• TASK:
The data below holds a line containing "theorem test_portable_reserved_bits : (Instr.wrCtrl" and a line containing "theorem test_wrOut : (after"; please quote exactly those two lines and every line between them, and nothing else.

[Collected data]
-- ==== Sys2Proof/Tests/Slice0.lean ====
section
/-! SUPPORT. The model's own tests: the words of every transaction written out from 30_encoding.md, ill-formed terms,
single steps whose results are the vectors of 95_test_vectors.md, and for every statement with hypotheses a state and
operands that meet them. -/

namespace Sys2Proof.Machine.Test

/-! ### Helpers: small states -/

/-- A frame of `w` by `h` running, at column `x` and row `y`, with `count` bytes flushed. -/
def running (w h x y : Dim) (acc : Byte) (nbits : BitVec 3) (count : Word) : Block :=
  { Block.reset with
    dim_w := w, dim_h := h, cfg_w := w, cfg_h := h, busy := true, x := x, y := y, acc := acc, nbits := nbits,
    count := count }

/-- The 8×1 frame of vector group V-C with three black pixels in. -/
def three : Block := running 8 1 3 0 0b111 3 0

/-- The 9×1 frame of vectors VO2 and VO8: eight pixels in, 0xFF waiting. -/
def waiting : Block := { running 9 1 8 0 0 0 1 with out_data := 0xFF, out_full := true }

/-- The 8×1 frame of vectors VC4 and VC5: done, 0xFF waiting. -/
def doneWaiting : Block :=
  { running 8 1 0 1 0 0 1 with busy := false, done := true, out_data := 0xFF, out_full := true }

/-- The same, drained (vectors VC9 and VC10). -/
def doneDrained : Block := { doneWaiting with out_full := false }

/-- A zero-area frame of 0×3, done at once (vector VO4). -/
def doneZeroArea : Block := { Block.reset with dim_h := 3, cfg_h := 3, done := true }

/-- The machine around a block. -/
def around (b : Block) : State := { block := b, rdata := 0, pending := [] }

/-- The block after a transaction. -/
def after (i : Instr) (b : Block) : Option Block := (transact i (around b)).map State.block

/-- What a transaction returns. -/
def returns (i : Instr) (b : Block) : Option Word := (transact i (around b)).map State.rdata

/-- STATUS, POS and COUNT after a transaction, as the tables of 95_test_vectors.md give them. -/
def shows (i : Instr) (b : Block) : Option (Word × Word × Word) :=
  (after i b).map fun c => (statusWord c, posWord c, c.count)

/-! ### Decoding: every header of R74, written out -/

theorem test_decode_reads :
    decode 0b0000_00000000000000000000000000000000#36 = .rdCtrl ∧
    decode 0b0001_00000000000000000000000000000000#36 = .rdStatus ∧
    decode 0b0010_00000000000000000000000000000000#36 = .rdDim ∧
    decode 0b0011_00000000000000000000000000000000#36 = .rdPixel ∧
    decode 0b0100_00000000000000000000000000000000#36 = .rdOut ∧
    decode 0b0101_00000000000000000000000000000000#36 = .rdLen ∧
    decode 0b0110_00000000000000000000000000000000#36 = .rdPos ∧
    decode 0b0111_00000000000000000000000000000000#36 = .rdCount := by decide

theorem test_decode_writes :
    decode 0b1000_00000000000000000000000000000111#36 = .wrCtrl 0x7 ∧
    decode 0b1001_11111111111111111111111111111111#36 = .wrStatus 0xFFFFFFFF ∧
    decode 0b1010_00000000010000000000000010000000#36 = .wrDim 0x00400080 ∧
    decode 0b1011_11111111000111100001010000001010#36 = .wrPixel 0xFF1E140A ∧
    decode 0b1100_00000000000000000000000000000001#36 = .wrOut 0x1 ∧
    decode 0b1101_00000000000000000000000000000101#36 = .wrLen 0x5 ∧
    decode 0b1110_00000000000000010000000000000000#36 = .wrPos 0x00010000 ∧
    decode 0b1111_10000000000000000000000000000000#36 = .wrCount 0x80000000 := by decide

/-- R71: "any value decodes to the same read". -/
theorem test_decode_read_ignores_wdata : decode 0x4FFFFFFFF = .rdOut := by decide

theorem test_decode_table_word :
    decodeTableWord 40 0xB00000000 = some (.wrPixel 0) ∧ decodeTableWord 40 0x1000000000 = none := by decide

/-! ### Ill-formed terms -/

theorem test_wellFormed_imm32 : (Asm.wr .ctrl (2 ^ 32)).wellFormed = false := by decide
theorem test_wellFormed_width : (Asm.setDim 65536 1).wellFormed = false := by decide
theorem test_wellFormed_height : (Asm.setDim 1 65536).wellFormed = false := by decide
theorem test_wellFormed_red : (Asm.push 256 0 0).wellFormed = false := by decide
theorem test_wellFormed_green : (Asm.push 0 256 0).wellFormed = false := by decide
theorem test_wellFormed_blue : (Asm.push 0 0 256).wellFormed = false := by decide
theorem test_wellFormed_alpha_red : (Asm.pushA 256 0 0 0).wellFormed = false := by decide
theorem test_wellFormed_alpha_green : (Asm.pushA 0 256 0 0).wellFormed = false := by decide
theorem test_wellFormed_alpha_blue : (Asm.pushA 0 0 256 0).wellFormed = false := by decide
theorem test_wellFormed_alpha : (Asm.pushA 0 0 0 256).wellFormed = false := by decide
theorem test_portable_reserved_bits : (Instr.wrCtrl 0x8).portable = false := by decide
theorem test_decodeNumber_too_wide : decodeNumber (2 ^ 36) = .error .widerThan36Bits := by decide
theorem test_bus_refusals :
    BusAccess.transaction ⟨0, 2, none⟩ = .error .notAWord ∧ memRead 2 = .error .misaligned ∧
    memRead 0x20 = .error .outsideWindow ∧ memWrite 0 (2 ^ 32) = .error .valueTooWide := by decide

/-! ### Single steps: the vectors of 95_test_vectors.md -/

/-- VC12. -/
theorem test_rdCtrl : returns .rdCtrl three = some 0 ∧ after .rdCtrl three = some three := by decide
/-- VS8. -/
theorem test_rdStatus : returns .rdStatus doneWaiting = some 0x0000000A := by decide
/-- VS5. -/
theorem test_rdDim : (after (.wrDim 0x00020003) three).bind (returns .rdDim) = some 0x00020003 := by decide
/-- VS3. -/
theorem test_rdLen_tail : (after (.wrDim 0x00030011) Block.reset).bind (returns .rdLen) = some 9 := by decide
/-- VS2. -/
theorem test_rdLen_max : (after (.wrDim 0xFFFFFFFF) Block.reset).bind (returns .rdLen) = some 0x1FFFE000 := by decide
/-- VS7. -/
theorem test_rdPos : returns .rdPos (running 9 2 0 1 0 0 2) = some 0x00010000 := by decide
/-- VS7. -/
theorem test_rdCount : returns .rdCount (running 9 2 0 1 0 0 2) = some 2 := by decide
/-- VO9. -/
theorem test_rdPixel : returns .rdPixel (running 8 1 1 0 1 1 0) = some 0 := by decide
/-- VO8: the byte, with VALID, and IN_READY again. -/
theorem test_rdOut_pops : returns .rdOut waiting = some 0x000001FF ∧ shows .rdOut waiting = some (0x05, 0x8, 1) := by
  decide
/-- VO7. -/
theorem test_rdOut_empty : returns .rdOut Block.reset = some 0 ∧ shows .rdOut Block.reset = some (0x20, 0, 0) := by decide
/-- VC6: CLR_ERR, then a refused START. -/
theorem test_wrCtrl_clears_then_refuses :
    shows (.wrCtrl 0x5) { three with err_ovf := true } = some (0x45, 0x3, 0) := by decide
/-- VC5: RESTART discards the waiting byte. -/
theorem test_wrCtrl_restart : shows (.wrCtrl 0x3) doneWaiting = some (0x05, 0, 0) := by decide
/-- VS6, VO8: the ignored writes. -/
theorem test_wrStatus : after (.wrStatus 0xFFFFFFFF) { three with err_ovf := true } = some { three with err_ovf := true } := by
  decide
theorem test_wrOut : (after (.wrOut 0) waiting).bind (returns .rdOut) = some 0x000001FF := by decide
theorem test_wrLen : after (.wrLen 5) three = some three := by decide
theorem test_wrPos : after (.wrPos 0x00010000) three = some three := by decide
theorem test_wrCount : after (.wrCount 0) waiting = some waiting := by decide
/-- VS5: the running frame keeps its latched dimensions. -/
theorem test_wrDim_mid_frame :
    (after (.wrDim 0x00020003) three).map (fun b => (b.dim_w, b.dim_h, b.cfg_w, b.cfg_h)) = some (3, 2, 8, 1) := by decide
/-- VO10: the eighth bit is also the row's last; one flush, and the frame is done. -/
theorem test_wrPixel_flush_once :
    shows (.wrPixel 0x007F7F7F) (running 8 1 7 0 0x7F 7 0) = some (0x0A, 0x00010000, 1) := by decide
/-- VO2: a byte waits. -/
theorem test_wrPixel_dropped : shows (.wrPixel 0xFF000000) waiting = some (0x19, 0x8, 1) := by decide

/-- V-L1 and V-L2: the exact threshold, and alpha ignored. -/
theorem test_threshold :
    [0xFF000000, 0xFFFFFFFF, 0xFF808080, 0xFF80807F, 0xFF00D900, 0xFF00D800, 0xFF6BC500, 0x003264C8, 0x078C8278].map
      pixelBit = [true, false, false, true, false, true, false, true, false] := by decide

/-- V-T, W = 5 and W = 9: the tail under both alignments. -/
theorem test_tail_alignments :
    let p : Nat → Word := fun b => if b = 1 then 0 else 0xFFFFFFFF
    encodeBytes .lsbLiteral 5 1 ([1, 1, 0, 1, 1].map p) = [0x1B] ∧
    encodeBytes .msbPadded 5 1 ([1, 1, 0, 1, 1].map p) = [0xD8] ∧
    encodeBytes .lsbLiteral 9 1 ([1, 1, 1, 1, 1, 1, 1, 1, 1].map p) = [0xFF, 0x01] := by decide

/-- VX2: `rst = 1` ignores `sel`. -/
theorem test_reset_cycle :
    (match step { around three with pending := [⟨true, true, true, 0, 1⟩] } with
      | .next t => some (t.block, t.rdata)
      | _ => none) = some (Block.reset, 0) := by decide

/-- The second line of program P1, as the first step after reset. -/
theorem test_first_step :
    (match step (State.reset.withFetchWord 40 0xA00010008) with
      | .next t => some (t.block.dim_w, t.block.dim_h, t.pending)
      | _ => none) = some (8, 1, []) := by decide

/-- The opcode map has a row for every header, no header twice. -/
theorem test_headers_distinct :
    ([.rdCtrl, .rdStatus, .rdDim, .rdPixel, .rdOut, .rdLen, .rdPos, .rdCount, .wrCtrl 0, .wrStatus 0, .wrDim 0, .wrPixel 0,
      .wrOut 0, .wrLen 0, .wrPos 0, .wrCount 0].map headerOf).Nodup := by decide

/-! ### Witnesses: for every statement with hypotheses, values that meet them together, clause by clause -/

theorem witness_DecodeOfEncodeIsTheInstruction : (Instr.wrPixel 0xFF000000).wellFormed = true := by decide

theorem witness_PseudoInstructionsExpand :
    (Asm.setDim 65535 65535).wellFormed = true ∧ (65535 < 65536 ∨ 65535 < 0) ∧ (Asm.push 255 255 255).wellFormed = true ∧
    (255 < 256 ∨ 255 < 0 ∨ 255 < 0) ∧ (Asm.pushA 255 255 255 255).wellFormed = true ∧ (255 < 256 ∨ 255 < 0 ∨ 255 < 0 ∨ 255 < 0) ∧ 2 ^ 32 - 1 < 2 ^ 32 ∧
    2 ^ 32 ≤ 2 ^ 32 := by decide

theorem witness_HostBusReachesEveryRegister :
    2 ^ 32 - 1 < 2 ^ 32 ∧
    (∃ m : BusAccess, m.size ≠ 4) ∧ (∃ m : BusAccess, m.off % 4 ≠ 0) ∧ (∃ m : BusAccess, 0x1C < m.off) :=
  ⟨by decide, ⟨⟨0, 2, none⟩, by decide⟩, ⟨⟨0x1D, 4, none⟩, by decide⟩, ⟨⟨0x20, 4, none⟩, by decide⟩⟩

theorem witness_StepRunsDecodedTransaction :
    let c := PortCycle.ofInstr .rdOut
    let s : State := { around waiting with pending := [c] }
    s.pending = [c] ∧ c.rst = false ∧ c.sel = true ∧ Instr.rdOut.wellFormed = true ∧ decode c.word = .rdOut := by decide

theorem witness_IdleCycleChangesNothing :
    let c := PortCycle.noTransaction
    let s : State := { around three with pending := [c] }
    (s.pending = [c] ∧ c.rst = false ∧ c.sel = false) ∧ (around three).pending = [] := by decide

theorem witness_HardwareResetCycle :
    let c : PortCycle := ⟨true, true, true, 0, 1⟩
    let s : State := { around three with pending := [c] }
    (s.pending = [c] ∧ c.rst = true) ∧ (around Block.reset).block = State.reset.block := by decide

theorem witness_RdStatusReadsTheFlags :
    three.Inv ∧ waiting.busy = true ∧ waiting.done = false ∧ waiting.out_full = true ∧ waiting.noErrors := by decide

theorem witness_RdLenReadsByteCountOfDimensions :
    Block.reset.dim_w = 0 ∧ { Block.reset with dim_w := 1, dim_h := 0xFFFF }.dim_w = 1 ∧
    (running 9 1 0 0 0 0 0).dim_w = 9 ∧
    ((running 0xFFFF 0xFFFF 0 0 0 0 0).dim_w = 0xFFFF ∧ (running 0xFFFF 0xFFFF 0 0 0 0 0).dim_h = 0xFFFF) ∧
    ((running 3 2 0 0 0 0 0).dim_w = 3 ∧ (running 3 2 0 0 0 0 0).dim_h = 2) := by decide

theorem witness_RdPosReadsPositionCounter :
    (doneWaiting.Inv ∧ doneWaiting.done = true ∧ doneWaiting.cfg_w ≠ 0 ∧ doneWaiting.cfg_h ≠ 0) ∧
    (doneZeroArea.Inv ∧ doneZeroArea.done = true ∧ doneZeroArea.cfg_w = 0) :=
  ⟨⟨by decide, by decide⟩, by decide, by decide⟩

theorem witness_RdCountReadsFlushedBytes : doneWaiting.Inv ∧ doneWaiting.done = true := by decide

theorem witness_IgnoredWritesChangeNothing :
    let b : Block := { doneWaiting with out_data := 0x05 }
    b.out_full = true ∧ b.out_data = 0x05 := by decide

theorem witness_WrCtrlRunsSubActionsInOrder :
    (0xFFFFFFF8 : Word) &&& 0x7 = 0 ∧ three.busy = true ∧ doneWaiting.out_full = true := by decide

theorem witness_AbortClearsTheDatapath :
    ((0x2 : Word)[1] = true ∧ (0x2 : Word)[0] = false ∧ (0x2 : Word)[2] = false) ∧
    (doneDrained.Inv ∧ doneDrained.busy = false ∧ doneDrained.out_full = false) ∧
    (three.busy = true ∧ (after (.wrCtrl 0x2) three).map (fun b => (b.busy, b.done)) = some (false, false)) :=
  ⟨by decide, ⟨by decide, by decide⟩, by decide⟩

theorem witness_ClrErrClearsTheThreeFlags :
    ((0x4 : Word)[2] = true ∧ (0x4 : Word)[0] = false ∧ (0x4 : Word)[1] = false) ∧
    returns .rdStatus { Block.reset with err_ovf := true, err_cmd := true } = some 0x00000050 := by decide

theorem witness_StartLatchesDimensionsOrIsRefused :
    ((0x1 : Word)[0] = true ∧ (0x1 : Word)[1] = false ∧ (0x1 : Word)[2] = false) ∧
    (three.busy = true) ∧ (doneWaiting.out_full = true) ∧
    (doneZeroArea.busy = false ∧ doneZeroArea.out_full = false ∧ doneZeroArea.dim_w = 0) ∧
    (doneDrained.busy = false ∧ doneDrained.out_full = false ∧ doneDrained.dim_w ≠ 0 ∧ doneDrained.dim_h ≠ 0) := by decide

theorem witness_SoftResetLeavesRegistersAsAfterReset : Reg.pos ≠ .dim ∧ Reg.pos ≠ .len := by decide

theorem witness_WrPixelAcceptedOrDropped :
    (three.busy = true ∧ three.out_full = false) ∧ Block.reset.busy = false ∧ waiting.out_full = true ∧
    (let b := running 1 4 0 1 0 0 1
     b.Inv ∧ b.busy = true ∧ b.out_full = false ∧ b.cfg_w = 1) := by decide

/-- A pixel that flushes in mid-row, one that holds, one that ends a row, one that ends the frame, and R110's example. -/
theorem witness_AcceptedPixelEffect :
    (let b := running 9 2 7 0 0x7F 7 0
     b.Inv ∧ b.busy = true ∧ b.out_full = false ∧ b.nbits.toNat + 1 = 8 ∧ ¬(b.x.toNat + 1 = b.cfg_w.toNat)) ∧
    (three.Inv ∧ three.busy = true ∧ three.out_full = false ∧
      ¬(three.nbits.toNat + 1 = 8 ∨ three.x.toNat + 1 = three.cfg_w.toNat)) ∧
    (let b := running 9 2 8 0 0 0 1
     b.Inv ∧ b.busy = true ∧ b.out_full = false ∧ b.x.toNat + 1 = b.cfg_w.toNat ∧ ¬(b.y.toNat + 1 = b.cfg_h.toNat)) ∧
    (let b := running 9 2 8 1 0 0 3
     b.Inv ∧ b.busy = true ∧ b.out_full = false ∧ b.x.toNat + 1 = b.cfg_w.toNat ∧ b.y.toNat + 1 = b.cfg_h.toNat) ∧
    (let b := running 8 1 7 0 0x7F 7 0
     b.busy = true ∧ b.out_full = false ∧ b.cfg_w = 8 ∧ b.cfg_h = 1 ∧ b.acc = 0x7F ∧ b.nbits = 7 ∧ b.x = 7 ∧ b.y = 0) :=
  ⟨⟨by decide, by decide⟩, ⟨by decide, by decide⟩, ⟨by decide, by decide⟩, ⟨by decide, by decide⟩, by decide⟩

• ANSWER AREA:
theorem test_portable_reserved_bits : (Instr.wrCtrl 0x8).portable = false := by decide
theorem test_decodeNumber_too_wide : decodeNumber (2 ^ 36) = .error .widerThan36Bits := by decide
theorem test_bus_refusals :
    BusAccess.transaction ⟨0, 2, none⟩ = .error .notAWord ∧ memRead 2 = .error .misaligned ∧
    memRead 0x20 = .error .outsideWindow ∧ memWrite 0 (2 ^ 32) = .error .valueTooWide := by decide

/-! ### Single steps: the vectors of 95_test_vectors.md -/

/-- VC12. -/
theorem test_rdCtrl : returns .rdCtrl three = some 0 ∧ after .rdCtrl three = some three := by decide
/-- VS8. -/
theorem test_rdStatus : returns .rdStatus doneWaiting = some 0x0000000A := by decide
/-- VS5. -/
theorem test_rdDim : (after (.wrDim 0x00020003) three).bind (returns .rdDim) = some 0x00020003 := by decide
/-- VS3. -/
theorem test_rdLen_tail : (after (.wrDim 0x00030011) Block.reset).bind (returns .rdLen) = some 9 := by decide
/-- VS2. -/
theorem test_rdLen_max : (after (.wrDim 0xFFFFFFFF) Block.reset).bind (returns .rdLen) = some 0x1FFFE000 := by decide
/-- VS7. -/
theorem test_rdPos : returns .rdPos (running 9 2 0 1 0 0 2) = some 0x00010000 := by decide
/-- VS7. -/
theorem test_rdCount : returns .rdCount (running 9 2 0 1 0 0 2) = some 2 := by decide
/-- VO9. -/
theorem test_rdPixel : returns .rdPixel (running 8 1 1 0 1 1 0) = some 0 := by decide
/-- VO8: the byte, with VALID, and IN_READY again. -/
theorem test_rdOut_pops : returns .rdOut waiting = some 0x000001FF ∧ shows .rdOut waiting = some (0x05, 0x8, 1) := by
  decide
/-- VO7. -/
theorem test_rdOut_empty : returns .rdOut Block.reset = some 0 ∧ shows .rdOut Block.reset = some (0x20, 0, 0) := by decide
/-- VC6: CLR_ERR, then a refused START. -/
theorem test_wrCtrl_clears_then_refuses :
    shows (.wrCtrl 0x5) { three with err_ovf := true } = some (0x45, 0x3, 0) := by decide
/-- VC5: RESTART discards the waiting byte. -/
theorem test_wrCtrl_restart : shows (.wrCtrl 0x3) doneWaiting = some (0x05, 0, 0) := by decide
/-- VS6, VO8: the ignored writes. -/
theorem test_wrStatus : after (.wrStatus 0xFFFFFFFF) { three with err_ovf := true } = some { three with err_ovf := true } := by
  decide
theorem test_wrOut : (after (.wrOut 0) waiting).bind (returns .rdOut) = some 0x000001FF := by decide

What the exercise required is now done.